While the child actors all give admirable performances in “Earth to Echo,” the dialogue and plot fail to capture the creativity and suspense their predicament promises. Finding an alien life form and helping it return home has been explored before, and with far greater imagination, poignancy, and artistry. Every adult character contributes only to contrivances; adversaries more inept and lackluster than those found in “Earth to Echo” would be difficult to locate. The childish humor that pervades much of the setup will appeal to younger crowds, but seasoned moviegoers will cringe at the fatigued “found footage” style of storytelling and its routinely lazy eluding of calamity by simply jumping ahead to the next scene (via hasty cuts, technical glitches, or distorted imagery).
When the state’s plans to build a highway through the small town of Mulberry Woods, Nevada forces everyone to leave the neighborhood, best friends Tuck (Astro), Alex (Teo Halm), and Munch (Reese Hartwig) determine to have an adventure on their last night together. Following an enigmatic map displayed on their smartphones, the trio heads out into the desert and discovers a mysterious hunk of metal buried in the dirt. When the object suddenly springs to life to reveal a tiny robotic being inside, the inquisitive children attempt to communicate with the alien. Learning that “Echo” is injured and in need of the youths’ aid, Tuck, Alex, and Munch determine to assist their newfound friend in a quest that will change all of their lives forever.
It’s quite fortunate that Tuck is preoccupied with zooming in on faces and expressions (including his own) while significant events unfold in front of the group. Somehow, in the midst of harrowing actions, he thinks to film his pals running toward his camera instead of worrying about his own escape. It’s also undeniably lucky that Echo, who commandeers various cellphones to use for vision in place of his damaged optics, manages to simultaneously record the things he sees. If not for these and many other coincidences, there would be no movie at all. It’s particularly lamentable that the found footage genre is so incredibly tired and overwrought that all anyone can think about is how the film couldn’t possibly have been constructed solely through spontaneous, live recording – let alone all the fancy editing, graphics, and soundtrack components necessary to render the final picture (in this case, seemingly assembled by a single teenager).

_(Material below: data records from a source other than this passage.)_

/-- R28, R27, R30, R47, R54, R31, R39, R51: T_rd passes before the awaited nodes have replied: compute start comes at once,
fixes every node's result and its compute end, or waits for the computation in progress. NEWS.NODE is set where a node's
health changes; a LINK event goes to EVC for each node without an arrival, then for each that becomes DEGRADED or EXCLUDED,
with its stand and no zone, these last in node table order (the model's choice, log entry 26). That a first-out which a LINK
counter makes of these events stands against NODE_LOST, LINK_SILENT and FORCE_LIMIT of the same compute start, whose order
R133 leaves open, is the model's too (log entry 11). -/
def Obligations.ReplyDeadlineStartsComputation : Prop :=
  ∀ (s : State) (c : Cycle) (timing : Timing),
    let nodes := s.lnk.nodes.map (fun n => n.atComputeStart s.lnk.warn c.number (c.chargesOf n))
    let missing : List Event := (s.lnk.nodes.filter (fun n => (c.chargesOf n).isEmpty)).map
      (fun n => ⟨.link, .missing, none, n.stand⟩)
    let changed := (s.lnk.nodes.zip nodes).filter (fun x => x.1.health != x.2.health)
    let changes : List Event := changed.filterMap (fun x =>
      if x.2.health = .degraded then some ⟨.link, .toDegraded, none, x.2.stand⟩
      else if x.2.health = .excluded then some ⟨.link, .toExcluded, none, x.2.stand⟩ else none)
    let e : State := (missing ++ changes).foldl (fun v ev => v.raise ev s.time) s
    Settled s → s.lnk.cycle = some c → s.lnk.timing = some timing → c.startAt + timing.rd = s.clock →
    c.due = false → c.started = false →
    (s.comp ≠ none ∨ s.lnk.waiting ≠ [] →
      exec .replyDeadline s = .next { s with lnk := { s.lnk with cycle := some { c with due := true } } }) ∧
    (s.comp = none → s.lnk.waiting = [] →
      ∃ t x, exec .replyDeadline s = .next t ∧ t.comp = some x ∧ x.number = c.number ∧ x.cycleAt = c.startAt ∧
        x.startTime = s.time ∧ x.late = c.offsetPassed ∧ x.working = false ∧
        x.endAt = s.clock + (16 + 12 * (allStands.filter s.inService).length + 6 * x.crossings + 40 * x.switches) ∧
        t.lnk.cycle = some { c with due := true, started := true } ∧ t.lnk.nodes = nodes ∧
        t.lnk.silence = (if nodes.any (fun n => n.result == some true) then 0 else min (s.lnk.silence + 1) 3) ∧
        t.stu.switchCharge = 0 ∧ t.clock = s.clock ∧ t.time = s.time ∧ t.linkOut = s.linkOut ∧
        t.news.node = (s.news.node || !changed.isEmpty) ∧
        (∀ n, let o := e.evc.counters.get n
          o.group = .link → t.evc.counters.get n = o ∨ o.perCoil = true ∧ t.evc.counters.get n = { o with value := 0 }) ∧
        (e.trp.latch = true → t.trp.latch = true ∧ t.trp.firstOut = e.trp.firstOut) ∧
        (∀ k, (t.gapStand k).committed = (s.gapStand k).committed ∧ (t.gapStand k).rPrev = (s.gapStand k).rPrev) ∧
        t = State.computeStart { s with lnk := { s.lnk with cycle := some { c with due := true, started := true } } } c)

The script tries so painstakingly to be modern and hip (like an “E.T” for technologically advanced imbeciles) that it forgets it’s supposed to be a document of real human interactions. In the guise of a coming-of-age escapade, the children accomplish startlingly unconvincing feats, fuss with overdramatic dialogue, ludicrously recruit the surprisingly attainable girl-next-door (Ella Wahlestedt as Emma), avoid arrest, and are apprehended by similarly unrealistic government dopes who moronically force the youths to help in their extraterrestrial seizure mission. And as the foursome journeys across town in their own scavenger hunt (orchestrated by an annoyingly unintelligent life form who plots the most backwards methods of obtaining spaceship materials), strained concepts of friendship, abandonment, the inability of teenagers to impact the ignorant adults around them, and adolescent rebellion, routinely cripple the film’s ability to transcend the realm of recycled, family-friendly foolishness. Even without the nonstop handheld camerawork, “Earth to Echo” wouldn’t be salvageable.